#### Exercise goal:
Here are the records. Write out exactly the lines between the one holding "else if nw && !l.w then some (0x05, 0x02)" and the one holding "def State.tlookup (s", inclusive.

#### The records:

-- ==== Sys2Proof/Machine/Translate.lean ====
section
/-! DEFINITION. Translation: the slice hashes (R253), page-table entries (R246–R249), permissions and page classes (R142,
R250) and translation caches (R252), with the checks in the order of R254. -/

namespace Sys2Proof.Machine

/-! ## Slice hashes (R253) -/

/-- The XOR of the successive 16-bit groups of a number. -/
def fold16 (x : Nat) : Nat :=
  (x % 65536) ^^^ (x / 2 ^ 16 % 65536) ^^^ (x / 2 ^ 32 % 65536) ^^^ (x / 2 ^ 48 % 65536)

/-- The partition's cluster that a key picks. -/
def Part.pick (p : Part) (key : Nat) : Nat :=
  let quarters := (List.range 16).filter fun q => p.mask.testBit q
  let i := key * (16 * quarters.length) / 65536
  16 * quarters.getD (i / 16) 0 + i % 16

/-- The translation slice of a virtual page. -/
def Part.tslice (p : Part) (asid va : Nat) : Nat := p.pick (fold16 (va / 4096) ^^^ asid)

/-- The home slice of a physical line under the granule in force. -/
def Part.home (p : Part) (ga : Nat) : Nat :=
  let pa := ga % 2 ^ 52
  p.pick (if p.ilvNow = 0 then fold16 (pa / 64) else fold16 (pa / 4096))

/-! ## Page-table entries -/

/-- The base of the table a walk reads at a level and the index of an address (R247). -/
def ptIndex (va level : Nat) : Nat :=
  if level = 4 then va / 2 ^ 48 % 64 else va / 2 ^ (12 + 9 * level) % 512

/-- The size of a leaf at a level. -/
def leafSize (level : Nat) : Nat := 2 ^ (12 + 9 * level)

/-- A bad entry with V = 1 (R249). -/
def badEntry (x level : Nat) : Bool :=
  let f (lo n : Nat) := fld x lo n
  let isLeaf := x.testBit 7
  let cls := f 61 3
  let peer := x.testBit 60
  let pa := f 12 40 * 4096
  f 52 2 != 0 || x.testBit 5 || x.testBit 1 ||
  (isLeaf && decide (3 ≤ level)) || (!isLeaf && level == 0) ||
  (!isLeaf && (f 61 3 != 0 || f 54 7 != 0 || f 8 4 != 0 || f 1 6 != 0)) ||
  decide (5 ≤ cls) || (peer && cls != 0) || (f 54 6 != 0 && !peer) || (x.testBit 10 && cls != 1) ||
  (isLeaf && cls == 1 && level != 0) ||
  (isLeaf && pa % leafSize level != 0) ||
  (!isLeaf && decide (hbmEnd ≤ pa)) ||
  (isLeaf && !peer && (cls == 0 || cls == 1 || cls == 2) && decide (hbmEnd ≤ pa))

/-- The leaf of an entry, for the 4 KiB page of an address. -/
def leafOf (x level va : Nat) : Leaf :=
  { pa := fld x 12 40 * 4096 / leafSize level * leafSize level + va % leafSize level / 4096 * 4096,
    cls := fld x 61 3, peer := x.testBit 60, peerId := fld x 54 6, mir := x.testBit 10, u := x.testBit 6, x := x.testBit 4,
    w := x.testBit 3, r := x.testBit 2, d := x.testBit 8, span := leafSize level }

/-- The global address of a virtual address under a leaf (R245); a DEVICE page shows HBM too (R353). -/
def Leaf.ga (l : Leaf) (va : Nat) : Nat :=
  let pa := l.pa + va % 4096
  if l.peer then gPeer l.peerId + pa
  else if l.cls = 3 ∧ hbmEnd ≤ pa then gDev + pa
  else if l.cls = 4 then gHost + pa
  else pa

/-- A page of the checkpoint domain's discipline: REC, or APPEND with MIR (R244). -/
def Leaf.durable (l : Leaf) : Bool := l.cls == 2 || (l.cls == 1 && l.mir)

/-! ## Permissions and classes -/

/-- The permissions an access needs: read, write, execute (R250).  DEDUCED, log entry 40. -/
def Cat.needs (c : Cat) : Bool × Bool × Bool :=
  match c with
  | .load _ | .ldtail | .pref | .migr | .engRead | .record | .descRead | .commitR => (true, false, false)
  | .commitW | .store _ _ | .stc | .red | .append | .seal | .context | .engWrite _ | .wenq _ | .entryPush => (false, true, false)
  | .stashStore _ _ | .amo | .ldrw | .clean | .descPush => (true, true, false)
  | .fetch => (false, false, true)
  | .iinv => (false, false, false)

/-- Whether an access writes, so that the walker sets D (R250): every kind whose row asks for W counts.  DESIGN CHOICE, log entry 112. -/
def Cat.writes (c : Cat) : Bool := c.needs.2.1

/-- What a page class answers to an access (R142, R263, R264, R76, R78, R323): admitted, or refused with class and
subclass; an APPEND page refuses writes by its state. -/
inductive ClassVerdict where
  | ok
  | refuse (cls sub : Nat)
  | appendState
  deriving DecidableEq, Repr

/-- PROT 0x12, access kind.  DEDUCED, log entry 86. -/
def prot12 : ClassVerdict := .refuse 0x05 0x12

/-- The table of R142.  DEDUCED, log entry 40. -/
def classAdmits (c : Cat) (l : Leaf) : ClassVerdict :=
  match c with
  | .load q => if l.cls = 3 && q then prot12 else .ok
  | .store q recov | .stashStore q recov =>
    if l.cls = 1 then .appendState
    else if l.cls = 3 && q then prot12
    else if l.peer && recov then prot12 else .ok
  | .amo | .red => if l.cls = 1 then .appendState else if l.cls = 3 then prot12 else .ok
  | .ldrw => if l.cls = 3 || l.peer then prot12 else .ok
  | .stc => if l.cls = 1 then .appendState else if l.cls = 3 || l.peer then prot12 else .ok
  | .wenq _ => if l.cls = 1 then .appendState else if l.cls = 3 then prot12 else .ok
  | .clean | .pref | .iinv | .commitW | .commitR => .ok
  | .engRead | .record => if l.cls = 3 then prot12 else .ok
  | .engWrite recov =>
    if l.cls = 1 then .appendState else if l.cls = 3 then prot12 else if l.peer && recov then prot12 else .ok
  | .fetch => if l.cls = 3 || l.peer then prot12 else .ok
  | .append | .ldtail | .seal => if l.cls = 1 then .ok else prot12
  | .context => if l.cls = 0 && !l.peer then .ok else .refuse 0x05 0x11
  | .descPush | .descRead | .entryPush => if (l.cls = 0 && !l.peer) || l.cls = 2 || l.cls = 4 then .ok else prot12
  | .migr => if l.cls = 3 || l.peer then prot12 else .ok

/-- The append descriptor of a frame (R259): its address. -/
def Part.descAddr (p : Part) (pa : Nat) : Nat := wfld p.apdbase 4 48 * 16 + 16 * (pa / 4096)

/-- Fields of an append descriptor (R259). -/
structure ADesc where
  tail : Nat
  state : Nat
  repl : Nat
  rref : Nat
  bad : Bool
  deriving DecidableEq, Repr

/-- The descriptor of a frame; a reserved value makes it bad (R259). -/
def State.adesc (s : State) (part pa : Nat) : ADesc :=
  let b := s.rd ((s.part part).descAddr pa) 16
  { tail := leField b 0 2, state := leField b 2 1, repl := leField b 3 1, rref := leField b 4 1,
    bad := decide (4096 < leField b 0 2) || decide (2 < leField b 2 1) || decide (16 ≤ leField b 3 1) ||
      decide (3 < leField b 4 1) || leField b 5 11 != 0 }

/-- The append state's verdict on an access to an APPEND page (R254 step 7, R260, R261). -/
def State.appendVerdict (s : State) (part : Nat) (l : Leaf) (v : ClassVerdict) : Option (Nat × Nat) :=
  let d := s.adesc part l.pa
  if d.bad then some (0x06, 0x03)
  else if d.state = 2 then some (0x06, 0x04)
  else match v with
    | .appendState => some (0x06, if d.state = 0 then 0x01 else 0x02)
    | .ok | .refuse _ _ => none

/-- The checks of a translation of U, of R, W and X and of the class, in the order of R254.  DEDUCED, log entry 41. -/
def leafVerdict (priv : Nat) (c : Cat) (l : Leaf) : Option (Nat × Nat) :=
  let (nr, nw, nx) := c.needs
  if priv = 0 && !l.u && c != .iinv then some (0x05, 0x04)
  else if nr && !l.r then some (0x05, 0x01)
  else if nw && !l.w then some (0x05, 0x02)
  else if nx && !l.x then some (0x05, 0x03)
  else match classAdmits c l with
    | .refuse a b => some (a, b)
    | .ok | .appendState => none

/-- The last check of R254, of the append state; `pref`, `cln`, `cinv` and `iinv` raise none of its faults (R168, R169). -/
def State.appendCheck (s : State) (part : Nat) (c : Cat) (l : Leaf) : Option (Nat × Nat) :=
  if l.cls = 1 && c != .pref && c != .iinv && c != .clean && c != .commitW then s.appendVerdict part l (classAdmits c l) else none

/-! ## Translation caches and the walk -/

/-- The tag of a translation-cache entry (R252). -/
def tkey (asid va : Nat) : Nat := asid * 2 ^ 42 + va / 4096

/-- A cached translation. -/
def State.tlookup (s : State) (part asid va : Nat) : Option TEntry :=
  tget (s.cl ((s.part part).tslice asid va)).tcache (tkey asid va)

/-- The capacity of a translation cache (R252).  DESIGN CHOICE, log entry 6. -/
def tcacheSize : Nat := 4096

/-- A translation cached at its slice, with the A bit of its entry; a full cache drops its first entry (DESIGN CHOICE, log entry 6). -/
def State.tfill (s : State) (part asid va : Nat) (l : Leaf) (a : Bool) : State :=
  s.modCl ((s.part part).tslice asid va) fun c =>
    let t := if c.tcache.length < tcacheSize then c.tcache else c.tcache.drop 1
    { c with tcache := tset t (tkey asid va) { leaf := l, a := a, sealed_ := false } }

/-- The physical address of an ASID entry (R246). -/
def Part.asidEntry (p : Part) (asid : Nat) : Nat := wfld p.xlbase 3 49 * 8 + 8 * asid

/-- What the page tables of the boot ROM map: HBM as NORMAL in 1 GiB leaves and register space as DEVICE, VA = PA, with R, W
and X (R435). -/
def romLeaf (va : Nat) : Option Leaf :=
  let l (cls : Nat) : Leaf :=
    { pa := va / 4096 * 4096, cls := cls, peer := false, peerId := 0, mir := false, u := false, x := true, w := true, r := true, d := true }
  if va < hbmEnd then some (l 0) else if 0x008000000000 ≤ va ∧ va < 0x008004000000 then some (l 3) else none

/-- What the translation slice finds in its cache: a translation to use, a fault, or nothing, so that a walk is needed; a
write that finds D = 0 walks again (R252).  DEDUCED, log entry 41. -/
def State.tcheck (s : State) (part asid priv va : Nat) (c : Cat) : Option (Except (Nat × Nat) Leaf) :=
  match s.tlookup part asid va with
  | none => none
  | some t =>
    match leafVerdict priv c t.leaf with
    | some f => some (.error f)
    | none =>
      if c.writes && !t.leaf.d then none
      else match s.appendCheck part c t.leaf with
        | some f => some (.error f)
        | none => some (.ok t.leaf)

end Sys2Proof.Machine
end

#### Written answer:
  else if nw && !l.w then some (0x05, 0x02)
  else if nx && !l.x then some (0x05, 0x03)
  else match classAdmits c l with
    | .refuse a b => some (a, b)
    | .ok | .appendState => none

/-- The last check of R254, of the append state; `pref`, `cln`, `cinv` and `iinv` raise none of its faults (R168, R169). -/
def State.appendCheck (s : State) (part : Nat) (c : Cat) (l : Leaf) : Option (Nat × Nat) :=
  if l.cls = 1 && c != .pref && c != .iinv && c != .clean && c != .commitW then s.appendVerdict part l (classAdmits c l) else none

/-! ## Translation caches and the walk -/

/-- The tag of a translation-cache entry (R252). -/
def tkey (asid va : Nat) : Nat := asid * 2 ^ 42 + va / 4096

/-- A cached translation. -/
def State.tlookup (s : State) (part asid va : Nat) : Option TEntry :=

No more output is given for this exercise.